Interesting poster about Cytosorb clearing antibiotics at the Barcelona ESCMID conference 2 weeks ago
P1689
Poster Session VI
PK/PD of antifungals and miscellaneous antibacterials
COMPLETE IN-VITRO ADSORPTION OF ANTI-INFECTIVE DRUGS TO AN EXTRACORPOREAL
CYTOKINE FILTER
C. Kˆnig1, A.C. Rˆhr2, O.R. Frey2, A. Kˆberer3, A. Nierhaus4, C. Langebrake1, S. Kluge4, A. Brinkmann3
1Department of Pharmacy, University Hospital Hamburg-Eppendorf, Hamburg, Germany ; 2Department
of Pharmacy, General Hospital of Heidenheim, Heidenheim, Germany ; 3Department of Anaesthesia
and Intensive Care Medicine, General Hospital of Heidenheim, Heidenheim, Germany ; 4Department of
Intensive Care, University Hospital Hamburg-Eppendorf, Hamburg, Germany
Objectives: The purpose of the presented study was to examine the adsorptive capacity of a novel
extracorporeal cytokine filter with respect to the elimination of anti-infective drugs in an experimental invitro
set-up.
Methods:To investigate the filtrability of ceftazidime (80 mg/l), ciprofloxacin (15 mg/l), flucloxacillin (80
mg/l), fluconazole (40 mg/l), gentamicin (20 mg/l), linezolid (20 mg/l), meropenem (20 mg/l),
metronidazole (20 mg/l), piperacillin (80 mg/l), vancomycin (40 mg/l), voriconazole (10 mg/l) in NaCl 0,9
%, 1000 ml an extracorporeal cytokine filter (CytoSorb®, CytoSorbents) and a saline drip (Infusomat
space®, B.Braun) in circuit were used.
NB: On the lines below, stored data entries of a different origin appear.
/-- What an `END` can do (41_lifecycle.md R131): it is refused, or the session is closed and the lifecycle with it. -/
theorem execEnd_cases {s t : State} (h : execEnd s = .next t) :
    (∃ e, t = s.raise e) ∨
    (s.lifecycle = .ready ∧ s.depth = 0 ∧
      ((s.session = .opened ∧ t = (((s.setSession .released).emit .sessionClose).setLifecycle .closed).complete .ok 0) ∨
       (s.session ≠ .opened ∧ t = s.raise .notReady))) := by
  rcases guarded_cases h with h | ⟨hc, rfl⟩
  · exact .inl h
  · obtain ⟨hr, hc⟩ := readyCheck_pass hc
    have hd : s.depth = 0 := by simpa using (firstFailing_cons_none.mp hc).1
    refine .inr ⟨hr, hd, ?_⟩
    rcases closeSession_cases s with ⟨hs, h⟩ | ⟨hs, h⟩
    · exact .inl ⟨hs, by rw [h]⟩
    · exact .inr ⟨hs, by rw [h]⟩

theorem execEnd_keeps_surface {s t : State} (h : execEnd s = .next t) :
    t.width = s.width ∧ t.height = s.height ∧ t.rotation = s.rotation := by
  rcases execEnd_cases h with ⟨e, rfl⟩ | ⟨_, _, ⟨_, rfl⟩ | ⟨_, rfl⟩⟩ <;> exact ⟨rfl, rfl, rfl⟩

theorem execTXfer_sameSurface {out : Byte} {s t : State} (h : execTXfer out s = .next t) : SameSurface s t := by
  injection h with h
  have hw := (xferByte_onWire out s).sameSurface
  rcases hx : xferByte out s with ⟨e | r, u⟩ <;> rw [hx] at h hw <;> subst h
  · exact hw.trans (u.complete_sameSurface e 0)
  · exact hw.trans (u.complete_sameSurface .ok (ofByte r))

/-- No operation of the transport's port writes a surface register. -/
theorem transport_sameSurface {i : Instr} {s t : State} (hp : i.opcode.port = .transport) (h : exec i s = .next t) :
    SameSurface s t := by
  unfold exec at h
  cases i with
  | tOpen => injection h with h; exact h ▸ conclude_sameSurface 0 (openSession_sameSurface s)
  | tClose => injection h with h; exact h ▸ conclude_sameSurface 0 (closeSession_sameSurface s)
  | tXfer out => exact execTXfer_sameSurface h
  | tBlock out =>
    rcases guarded_cases h with ⟨e, rfl⟩ | ⟨_, rfl⟩
    · exact s.complete_sameSurface e 0
    · exact conclude_sameSurface 0 (runItems_onWire _ s).sameSurface
  | _ => cases hp

/-- Settles O48: an operation of the host other than `BEGIN`, `END` and `SETROT` only walks and brackets, `END` only closes
the session, and an operation of the transport only opens, closes or exchanges bytes. -/
theorem onlyBeginAndSetrotWriteTheSurface : Obligations.OnlyBeginAndSetrotWriteTheSurface := by
  intro i s t h hb hr
  by_cases he : i = .endOp
  · subst he
    exact execEnd_keeps_surface h
  · have hs : SameSurface s t := by
      rcases hp : i.opcode.port with _ | _
      · exact (exec_leaves hp h hb he hr).sameSurface
      · exact transport_sameSurface hp h
    exact ⟨hs.width, hs.height, hs.rotation⟩

/-! A step (R25). -/

/-- Settles O6: `step` looks at the oldest request alone. -/
theorem stepRunsTheDecodedOperation : Obligations.StepRunsTheDecodedOperation := by
  refine ⟨fun s r rest i hq hd => ?_, fun s hq => ?_⟩
  · simp only [step, fetchRequest, hq, hd]
    rfl
  · simp only [step, fetchRequest, hq]

/-! The state after reset (R36). -/

/-- The configuration the state after reset holds is legal (00_scope.md R7), whichever it is. -/
theorem chip_wf : Config.chip.wf = true := by
  unfold Config.chip
  split
  · assumption
  · decide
Prior to sampling, 300 ml of solution were discarded to ensure
complete filling of the filter system. During a filtration time of 120 min. at a flow rate of 1,2 l/h samples of
the solution as well as post and pre- filter samples were retrieved and stored at -70 °C until analysis.
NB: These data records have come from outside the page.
theorem RenamedBy.current : s'.current = s.current := by
  simp [State.current, h.top, h.frameAt]

theorem RenamedBy.regsAt (l : Nat) : s'.regsAt l = s.regsAt l := by
  simp [State.regsAt, h.cfg, h.frameAt]

theorem RenamedBy.slotOf (l : Nat) (i : RegIdx) : s'.slotOf l i = s.slotOf l i := by
  simp [State.slotOf, h.frameAt]

theorem RenamedBy.readReg (i : RegIdx) : s'.readReg i = f (s.readReg i) := by
  simp [State.readReg, State.reg, h.top, h.slotOf, h.slot]

theorem RenamedBy.regOutside (i : RegIdx) : s'.regOutside i = s.regOutside i := by
  simp [State.regOutside, h.top, h.regsAt]

theorem RenamedBy.poolOperand (k : PoolIdx) : s'.poolOperand k = (s.poolOperand k).map f := by
  simp [State.poolOperand, h.cfg, h.current, poolEntry_mapConfig]

theorem RenamedBy.frameProblem (l : Nat) : s'.frameProblem l = s.frameProblem l := by
  simp [State.frameProblem, h.cfg, h.frameAt, h.regsAt]

theorem RenamedBy.newBase : s'.newBase = s.newBase := by
  simp [State.newBase, h.depth, h.current, h.top, h.regsAt]

theorem RenamedBy.methodOutOfBounds (m : MethodIdx) : methodOutOfBounds s'.cfg m = methodOutOfBounds s.cfg m := by
  simp [h.cfg]

theorem RenamedBy.stackFull : stackFull s'.cfg s'.depth = stackFull s.cfg s.depth := by
  simp [Machine.stackFull, h.cfg, h.depth]

/-- The stores hold no Value but in the pools, so both states fetch and decode the same. -/
theorem RenamedBy.fetch : fetch s' = fetch s := by
  have hword (m : MethodIdx) (pc : Pc) : codeWord (mapConfig f s.cfg) m pc = codeWord s.cfg m pc := rfl
  have hdecode (w : Word) : decodeFetched (mapConfig f s.cfg) w = decodeFetched s.cfg w := rfl
  simp only [Machine.fetch, h.depth, h.current, h.cfg, methodOutOfBounds_mapConfig, hword, hdecode]

end

/-! ### What keeps two states renamed -/

section
variable {f : Value → Value} {s s' : State} (h : RenamedBy f s s')
include h

theorem RenamedBy.setFrame (l : Nat) (g : Frame) : RenamedBy f (s.setFrame l g) (s'.setFrame l g) := by
  obtain ⟨hcfg, hslot, hframes, hrest⟩ := h
  exact ⟨hcfg, hslot, by simp [State.setFrame, hframes], hrest⟩

theorem RenamedBy.advance : RenamedBy f s.advance s'.advance := by
  have hs' : s'.advance = s'.setFrame s.top { s.frameAt s.top with pc := (s.frameAt s.top).pc + 1 } := by
    simp [State.advance, State.advanceAt, h.top, h.frameAt]
  rw [hs']
  exact h.setFrame _ _

theorem RenamedBy.setSlot (k : Nat) (v : Value) : RenamedBy f (s.setSlot k v) (s'.setSlot k (f v)) := by
  obtain ⟨hcfg, hslot, hrest⟩ := h
  refine ⟨hcfg, fun j => ?_, hrest⟩
  simp only [setSlot_slot, hslot]
  split <;> rfl

theorem RenamedBy.writeReg (i : RegIdx) (v : Value) : RenamedBy f (s.writeReg i v) (s'.writeReg i (f v)) := by
  have hk : s'.writeReg i (f v) = s'.setSlot (s.slotOf s.top i) (f v) := by
    simp [State.writeReg, State.setReg, h.top, h.slotOf]
  rw [hk]
  exact h.setSlot _ _

theorem RenamedBy.enterFault (c : Cause) : RenamedBy f (s.enterFault c) (s'.enterFault c) := by
  have hcur := h.current
  obtain ⟨hcfg, hslot, hframes, hdepth, -, hresult, -, hrest⟩ := h
  exact ⟨hcfg, hslot, hframes, hdepth, rfl, hresult, by simp [State.enterFault, hcur, hdepth], hrest⟩

theorem RenamedBy.emitDebug (v : Value) : RenamedBy f (s.emitDebug v) (s'.emitDebug (f v)) := by
  obtain ⟨hcfg, hslot, hframes, hdepth, hstatus, hresult, hfault, htrace, hinputs⟩ := h
  exact ⟨hcfg, hslot, hframes, hdepth, hstatus, hresult, hfault, by simp [htrace], hinputs⟩

theorem RenamedBy.halt (v : Value) : RenamedBy f (s.halt v) (s'.halt (f v)) := by
  obtain ⟨hcfg, hslot, hframes, -, -, -, hrest⟩ := h
  exact ⟨hcfg, hslot, hframes, rfl, rfl, rfl, hrest⟩

theorem RenamedBy.setDepth (d : Nat) : RenamedBy f { s with depth := d } { s' with depth := d } := by
  obtain ⟨hcfg, hslot, hframes, -, hrest⟩ := h
  exact ⟨hcfg, hslot, hframes, rfl, hrest⟩

theorem RenamedBy.afterDeliver (v : Value) : RenamedBy f (s.afterDeliver v) (s'.afterDeliver (f v)) := by
  have hs' : s'.afterDeliver (f v) =
      (State.writeReg { s' with depth := s.depth - 1 } s.current.ret (f v)).advance := by
    simp only [State.afterDeliver, h.current, h.depth]
  rw [hs']
  exact ((h.setDepth _).writeReg _ _).advance

variable (hf : f Value.nil = Value.nil)
include hf

/-- The one place where the machine itself supplies a Value: a fresh window is filled with Nil (42_call_return R122). -/
theorem RenamedBy.pushFrame (m : MethodIdx) (r : RegIdx) (v : Value) :
    RenamedBy f (s.pushFrame m r v) (s'.pushFrame m r (f v)) := by
  have hslots (k : Nat) : (s'.pushFrame m r (f v)).slot k = f ((s.pushFrame m r v).slot k) := by
    simp only [pushFrame_slot, h.newBase, h.cfg, regCount_mapConfig, h.slot]
    split_ifs
    · rfl
    · exact hf.symm
    · rfl
  have hbase := h.newBase
  obtain ⟨hcfg, -, hframes, hdepth, hrest⟩ := h
  exact ⟨hcfg, hslots, by simp [State.pushFrame, hframes, hdepth, hbase], by simp [hdepth], hrest⟩

theorem RenamedBy.clearForStart : RenamedBy f s.clearForStart s'.clearForStart := by
  obtain ⟨hcfg, hslot, hframes, -, hstatus, -, -, hrest⟩ := h
  exact ⟨hcfg, hslot, hframes, rfl, hstatus, hf.symm, rfl, hrest⟩

theorem RenamedBy.startRun (e : MethodIdx) (a : Value) : RenamedBy f (s.startRun e a) (s'.startRun e (f a)) := by
  obtain ⟨hcfg, hslot, hframes, hdepth, -, hrest⟩ := (h.clearForStart hf).pushFrame hf e 0 a
  exact ⟨hcfg, hslot, hframes, hdepth, rfl, hrest⟩

theorem RenamedBy.startFault (e : MethodIdx) : RenamedBy f (s.startFault e) (s'.startFault e) := by
  obtain ⟨hcfg, hslot, hframes, hdepth, -, hresult, -, hrest⟩ := h.clearForStart hf
  exact ⟨hcfg, hslot, hframes, hdepth, rfl, hresult, rfl, hrest⟩

theorem RenamedBy.startRequest (e : MethodIdx) (a : Value) :
    RenamedBy f (s.startRequest e a) (s'.startRequest e (f a)) := by
  simp only [State.startRequest, h.status, h.methodOutOfBounds]
  split_ifs
  · exact h
  · exact h.startFault hf e
  · exact h.startRun hf e a

end

/-! ### The instructions -/

section
variable {f : Value → Value} {s s' : State} (h : RenamedBy f s s')
include h

theorem RenamedBy.inCurrentFrame {k k' : Result} (hk : OutcomeRenamedBy f k k') :
    OutcomeRenamedBy f (inCurrentFrame s k) (inCurrentFrame s' k') := by
  simp only [Machine.inCurrentFrame, h.depth, h.top, h.frameProblem]
  split
  · rfl
  · split
    · rfl
    · exact hk

theorem RenamedBy.deliver (v : Value) : OutcomeRenamedBy f (s.deliver v) (s'.deliver (f v)) := by
  simp only [State.deliver, h.depth, h.frameProblem, h.regsAt, h.current]
  split
  · rfl
  · split
    · rfl
    · exact h.afterDeliver v

theorem RenamedBy.callFrame (hf : f Value.nil = Value.nil) (m : MethodIdx) (r : RegIdx) (v : Value) :
    OutcomeRenamedBy f (s.callFrame m r v) (s'.callFrame m r (f v)) := by
  simp only [State.callFrame, h.newBase, h.cfg, regCount_mapConfig, arenaSlots_mapConfig]
  split
  · exact h.pushFrame hf m r v
  · rfl

theorem RenamedBy.exec (hf : f Value.nil = Value.nil) (i : Instr) : OutcomeRenamedBy f (exec i s) (exec i s') := by
  cases i with
  | move src dst =>
    refine h.inCurrentFrame ?_
    simp only [h.regOutside, h.readReg]
    split
    · exact h.enterFault _
    · exact (h.writeReg _ _).advance
  | literal index dest =>
    refine h.inCurrentFrame ?_
    simp only [h.regOutside, h.poolOperand]
    split
    · exact h.enterFault _
    · cases s.poolOperand index with
      | none => exact h.enterFault _
      | some v => exact (h.writeReg _ v).advance
  | call arg method result =>
    refine h.inCurrentFrame ?_
    simp only [h.regOutside, h.methodOutOfBounds, h.stackFull, h.readReg]
    split_ifs
    · exact h.enterFault _
    · exact h.enterFault _
    · exact h.enterFault _
    · exact h.callFrame hf _ _ _
  | ret result =>
    refine h.inCurrentFrame ?_
    simp only [h.regOutside, h.depth, h.readReg]
    split_ifs
    · exact h.enterFault _
    · exact h.halt _
    · exact h.deliver _
  | hackPrint reg =>
    refine h.inCurrentFrame ?_
    simp only [h.regOutside, h.readReg]
    split
    · exact h.enterFault _
    · exact (h.emitDebug _).advance

theorem RenamedBy.engineStep (hf : f Value.nil = Value.nil) :
    OutcomeRenamedBy f (engineStep s) (engineStep s') := by
  simp only [Machine.engineStep, h.fetch]
  split
  · rfl
  · exact h.enterFault _
  · exact h.exec hf _

end

/-- Settles O57: both states fetch the same instruction, which compares no Value and copies each Value whole. -/
theorem valuesNeverInterpreted : Obligations.ValuesNeverInterpreted :=
  fun _ _ _ hf h => ⟨h.engineStep hf, h.startRequest hf⟩

end Sys2Proof.Machine
end

section
/-!
Windows: registers of frames on the stack lie in the arena and never share a slot (10_state R15, R16), and what a step
leaves of the suspended frames (42_call_return R123, R124).
-/

namespace Sys2Proof.Machine

section
variable {s : State} (h : StackInv s) {l l' : Nat} {i i' : RegIdx}
include h

/-- Registers of a lower level lie below those of a higher one. -/
theorem slotOf_lt_slotOf (hll : l < l') (hl' : l' < s.depth) (hi : i.toNat < s.regsAt l) :
    s.slotOf l i < s.slotOf l' i' := by
  have := window_before h hll hl'
  unfold State.slotOf
  omega

/-- Two registers of frames on the stack are one slot only if they are one register (10_state R16). -/
theorem slotOf_inj (hl : l < s.depth) (hl' : l' < s.depth) (hi : i.toNat < s.regsAt l) (hi' : i'.toNat < s.regsAt l') :
    s.slotOf l i = s.slotOf l' i' ↔ l = l' ∧ i = i' := by
  refine ⟨fun heq => ?_, fun ⟨hll, hii⟩ => by rw [hll, hii]⟩
  obtain hlt | rfl | hgt := Nat.lt_trichotomy l l'
  · exact absurd heq (slotOf_lt_slotOf h hlt hl' hi).ne
  · exact ⟨rfl, BitVec.eq_of_toNat_eq (Nat.add_left_cancel heq)⟩
  · exact absurd heq.symm (slotOf_lt_slotOf h hgt hl hi').ne

/-- A register write read back from every register on the stack (20_memory R51). -/
theorem setReg_reg (v : Value) (hl : l < s.depth) (hl' : l' < s.depth) (hi : i.toNat < s.regsAt l)
    (hi' : i'.toNat < s.regsAt l') : (s.setReg l i v).reg l' i' = if l = l' ∧ i = i' then v else s.reg l' i' := by
  have hslot : (s.setReg l i v).reg l' i' = if s.slotOf l' i' = s.slotOf l i then v else s.reg l' i' :=
    setReg_slot s l (s.slotOf l' i') i v
  simp only [hslot, eq_comm (a := s.slotOf l' i'), slotOf_inj h hl hl' hi hi']

/-- The window of a frame pushed now begins above every register on the stack (42_call_return R122). -/
theorem slotOf_lt_newBase (hl : l < s.depth) (hi : i.toNat < s.regsAt l) : s.slotOf l i < s.newBase := by
  have hbase : s.newBase = (s.frameAt s.top).wbase + s.regsAt s.top := if_neg (by omega)
  rw [hbase, State.slotOf]
  obtain hlt | rfl : l < s.top ∨ l = s.top := by unfold State.top; omega
  · have := window_before h hlt (by unfold State.top; omega)
    omega
  · omega

/-- A push changes no register on the stack. -/
theorem pushFrame_reg_of_lt (m : MethodIdx) (r : RegIdx) (v : Value) (hl : l < s.depth) (hi : i.toNat < s.regsAt l) :
    (s.pushFrame m r v).reg l i = s.reg l i := by
  have hlt := slotOf_lt_newBase h hl hi
  rw [State.reg, State.slotOf, pushFrame_frameAt_of_lt hl, pushFrame_slot, ← State.slotOf, if_neg (by omega),
    if_neg (by omega)]
  rfl

end

@[simp] theorem advance_reg (s : State) (l : Nat) (i : RegIdx) : s.advance.reg l i = s.reg l i := by
  simp [State.reg, State.slotOf]

/-- Settles O47: `window_le` for the arena, `slotOf_inj` for the windows. -/
theorem windowsDisjointInsideArena : Obligations.WindowsDisjointInsideArena :=
  fun _ hc h => ⟨fun _ hl => window_le hc h hl,
    fun _ _ _ _ hl hl' hi hi' hne heq => hne ((slotOf_inj h hl hl' hi hi').1 heq).1⟩

/-- Settles O41. -/
theorem noCrossFrameAliasing : Obligations.NoCrossFrameAliasing :=
  fun _ _ _ _ _ v h hl hl' hi hi' => setReg_reg h v hl hl' hi hi'

/-- A write to the current frame followed by the advance changes no register of a suspended frame. -/
theorem writeReg_advance_reg_suspended {s : State} (h : StackInv s) {l : Nat} {i x : RegIdx} (v : Value)
    (hl : l < s.depth - 1) (hx : x.toNat < s.regsAt l) (hi : i.toNat < s.regsAt s.top) :
    (s.writeReg i v).advance.reg l x = s.reg l x := by
  have htop : s.top < s.depth := by unfold State.top; omega
  rw [advance_reg, State.writeReg, setReg_reg h v htop (by omega) hi hx, if_neg]
  rintro ⟨rfl, -⟩
  exact absurd hl (Nat.lt_irrefl _)

/-- The delivery writes the caller-target register, the pop and the advance no register (42_call_return R126). -/
theorem afterDeliver_reg (s : State) (v : Value) (l : Nat) (x : RegIdx) :
    (s.afterDeliver v).reg l x = (s.setReg (s.depth - 2) s.current.ret v).reg l x :=
  advance_reg (State.writeReg { s with depth := s.depth - 1 } s.current.ret v) l x

/-- An instruction changes no register of a suspended frame, but that RETURN delivers to the frame below. -/
theorem Completes.suspended_reg {s t : State} {i : Instr} (hcomp : Completes s t i) (h : StackInv s) {l : Nat}
    {x : RegIdx} (hl : l < s.depth - 1) (hx : x.toNat < s.regsAt l) :
    t.reg l x = s.reg l x ∨
      (l = s.depth - 2 ∧ x = s.current.ret ∧ t.depth = s.depth - 1 ∧ ∃ a, i = .ret a ∧ t.reg l x = s.readReg a) := by
  cases i with
  | move src dst =>
    obtain ⟨-, hdst, rfl⟩ := hcomp
    exact .inl (writeReg_advance_reg_suspended h _ hl hx hdst)
  | literal index dest =>
    obtain ⟨hdest, v, -, rfl⟩ := hcomp
    exact .inl (writeReg_advance_reg_suspended h v hl hx hdest)
  | call arg method result =>
    obtain ⟨-, -, -, -, -, rfl⟩ := hcomp
    exact .inl (pushFrame_reg_of_lt h _ _ _ (by omega) hx)
  | ret result =>
    obtain ⟨-, ⟨h1, -⟩ | ⟨-, -, hret, rfl⟩⟩ := hcomp
    · omega
    · rw [afterDeliver_reg, setReg_reg h _ (by omega) (by omega) hret hx]
      split
      · next heq => exact .inr ⟨heq.1.symm, heq.2.symm, rfl, result, rfl, rfl⟩
      · exact .inl rfl
  | hackPrint reg =>
    obtain ⟨-, rfl⟩ := hcomp
    exact .inl (advance_reg (s.emitDebug _) l x)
The quantification was performed by high performance liquid chromatography with UV-detection and
fluorescence polarization immunoassay.
Results: No drug was detectable in post filter samples at any time. Observed drug clearances were
(l/h): ceftazidime 1,27; ciprofloxacin 1,31; flucloxacillin 1,17; fluconazole 1,28; gentamicin 1,13; linezolid
1,26; meropenem 1,38; metronidazole 1,27; piperacillin 1,29; vancomycin 1,19; voriconazole 1,36.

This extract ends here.